Sloane Stanley Estate v Mundy  UKUT 0226 (LC) – the ‘hedonic regression’ case
12th May 2016
The Tribunal goes “bong”!
Morgan J and Mr Trott FRICS have handed down their eagerly awaited decision as to how relativity should be assessed in leasehold enfranchisement matters. It is something of a “doorstop” weighing in at 80 pages; so here are some brief highlights:
- Hedonic regression as a method of analysing transactions is approved in principle.
- BUT the Parthenia model based on an analysis of 1987-91 data is rejected. Described as “a clock which strikes thirteen” (Bong!).

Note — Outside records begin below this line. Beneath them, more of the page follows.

-- ==== Sys2Proof/Machine/KeyJobs.lean ====
section
/-!
DEFINITION. The key-management jobs of class 0xA: creation, derivation, blobs, wrapped import and export (12 R377-R386).
-/
namespace Sys2Proof.Machine

/-! ## Creation and derivation (12 R383, R384) -/

/-- The 300 cycles of the plain operations (12 R386). -/
def keyCycles : Nat := 300

/-- TYPE of a secret key from PARAM. -/
def secretType (e : Sqe) : U16 := symType (pbits e 8 6)
/-- Length of a secret key from PARAM. -/
def secretSize (e : Sqe) : Nat := secretLen (pbits e 8 6) (pbits e 1 7)

def secretGenRun (d : Dev) (b : Job) : Dev :=
  let r := draw d (secretSize b.e)
  makeKey r.2 b { type := secretType b.e, policy := pPolicy b.e, origin := 0, sec := r.1, pub := [] } [] 0 keyCycles
def execSecretGen (j : Nat) (s : State) : Out3 := onDev s (service j (isCode 0xA001) secretGenRun)

/-- DERIVE of `n` bytes from a key: KMAC256, HMAC-SHA-256 or HMAC-SHA-384 by the KDF field (12 R384). -/
def kdf (alg : Nat) (key label ctx : Bytes) (n : Nat) : Bytes :=
  if alg = 0 then kmac256 key ctx n label
  else if alg = 1 then kdfCounter sha256 64 32 key label ctx n
  else kdfCounter sha384 128 48 key label ctx n
/-- CYCLES of DERIVE (12 R386; the blocks of every counter value: log 24). -/
def kdfCycles (alg aux key label ctx n : Nat) : Nat :=
  if alg = 0 then 600 + 48 * cdiv aux 136
  else
    let set := if alg = 1 then 2 else 3
    let hl := if alg = 1 then 32 else 48
    600 + 97 * (cdiv n hl * jobBlocks set (label + ctx + 6) hl 0 (some key) false)

def deriveRun (d : Dev) (b : Job) : Dev :=
  let ll := (u16At b.auxData 0).toNat
  let rest := b.auxData.drop 2
  if rest.length < ll then refuse d b stLength 3 (unstated b.e)
  else
    let alg := pbits b.e 14 2
    let key := secretOf (jobKey0 d b)
    let label := rest.take ll
    let ctx := rest.drop ll
    let n := secretSize b.e
    makeKey d b { type := secretType b.e, policy := pPolicy b.e, origin := 1, sec := kdf alg key label ctx n, pub := [] } [] 0
      (kdfCycles alg b.auxData.length key.length label.length ctx.length n)
def execDerive (j : Nat) (s : State) : Out3 := onDev s (service j (isCode 0xA002) deriveRun)

/-! ## Blobs (12 R377-R379) -/

/-- A blob's header fields. -/
def blobDomain (h : Bytes) : Nat := (byteAt h 5).toNat
def blobSec (h : Bytes) : Nat := (u32At h 0x10).toNat
def blobPub (h : Bytes) : Nat := (u32At h 0x14).toNat

/-- The first check of 12 R378 on a header, but for the length. -/
def blobHeadOk (h : Bytes) : Bool :=
  u32At h 0 == 0x4B425153 && byteAt h 4 == 1 && decide (blobDomain h ≤ 2)
    && allZero (slice h 0x0D 3) && allZero (slice h 0x24 4) && allZero (slice h 0x38 8)
    && (blobDomain h == 0 || byteAt h 7 == 0) && (blobDomain h == 2 || allZero (slice h 0x28 16))

/-- The blob key of a domain (12 R375, R377). -/
def blobKey (d : Dev) (domain o : Nat) (group : Bytes) : Bytes :=
  if domain = 0 then deriveKey d "SQ-BLOB" ([BitVec.ofNat 8 o] ++ d.ks.zsalt.getD [] ++ mapGet [] d.ks.salts o) 256
  else if domain = 1 then deriveKey d "SQ-BLOB" ([0xFF] ++ d.ks.zsalt.getD []) 256
  else kmac256 group [] 32 (ascii "SQ-BLOB-G")
/-- GROUP_ID of a group key. -/
def groupId (group : Bytes) : Bytes := kmac256 group [] 16 (ascii "SQ-GID")

/-- The salts that a blob key needs (12 R375). -/
def blobSalts (d : Dev) (domain o : Nat) : Dev :=
  if domain = 0 then needSalts d o else if domain = 1 then needZsalt d else d

/-- The checks of 12 R378 after granules: EPOCH, then OWNER or GROUP_ID. -/
def blobFault (d : Dev) (o : Nat) (h : Bytes) (group : Option Bytes) : Option Refuse :=
  let dom := blobDomain h
  if dom ≠ 2 && d.ks.nodus then some (stNotPermitted, 0)
  else if dom ≠ 2 && (byteAt h 6).toNat ≠ d.ks.epoch.toNat then some (stEncoding, 0x0A02)
  else if dom = 0 && (byteAt h 7).toNat ≠ o then some (stEncoding, 0x0A03)
  else if dom = 2 && group.map groupId ≠ some (slice h 0x28 16) then some (stEncoding, 0x0A03)
  else none

/-- Open a blob: its secret and public parts, if its tag verifies. -/
def blobOpen (key x : Bytes) : Option (Bytes × Bytes) :=
  let n := blobSec x
  let pub := slice x (64 + n) (blobPub x)
  let ct := slice x 64 n
  let ks := aesKeys key
  let iv := slice x 0x18 12
  if gcmTag ks iv (x.take 64 ++ pub) ct == slice x (64 + n + blobPub x) 16 then some (gcmCrypt ks iv ct, pub) else none

/-- Granules of a blob's object. -/
def blobObjGran (h : Bytes) : Nat := if blobSec h = 0 then granPub (blobPub h) else granPriv (blobSec h) (blobPub h)
/-- CYCLES of a blob operation (12 R386). -/
def blobCycles (sec pub : Nat) : Nat := 300 + cdiv (sec + pub + 64) 16

/-- Whether an owner lacks `n` more granules. -/
def granShort (d : Dev) (o n : Nat) : Bool := decide ((getOwn d o).sh.gran.toNat < granUsed d o + n)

- Parthenia model must not be used in any future case.
- BUT existing Graphs all criticised.
- WA Ellis and CEM Graphs “not useful”.
- Gerald Eve Graph is the “industry standard” despite its shortcomings.
- So called “Kosta averaging” of graphs was rejected.
- The preferred method of establishing relativity is not to use graphs at all. Where there is a recent real-world sale of the lease, as there often will be, take that price and deduct for Act-rights based on experience.
- Tribunal deducted 10% for rights where there were 37-42 years unexpired on the lease.
- GE Graph can be used as a cross check.
- An alternative method is to use the Savills 2002 enfranchiseable graph to find the real world leasehold value, and make a deduction for rights based on experience.
- If these methods throw up different figures the lowest figure should be used because relativity must logically have fallen since both 1996 (date of the GE Graph) or 2002 (date of the Savills 2002 Graph).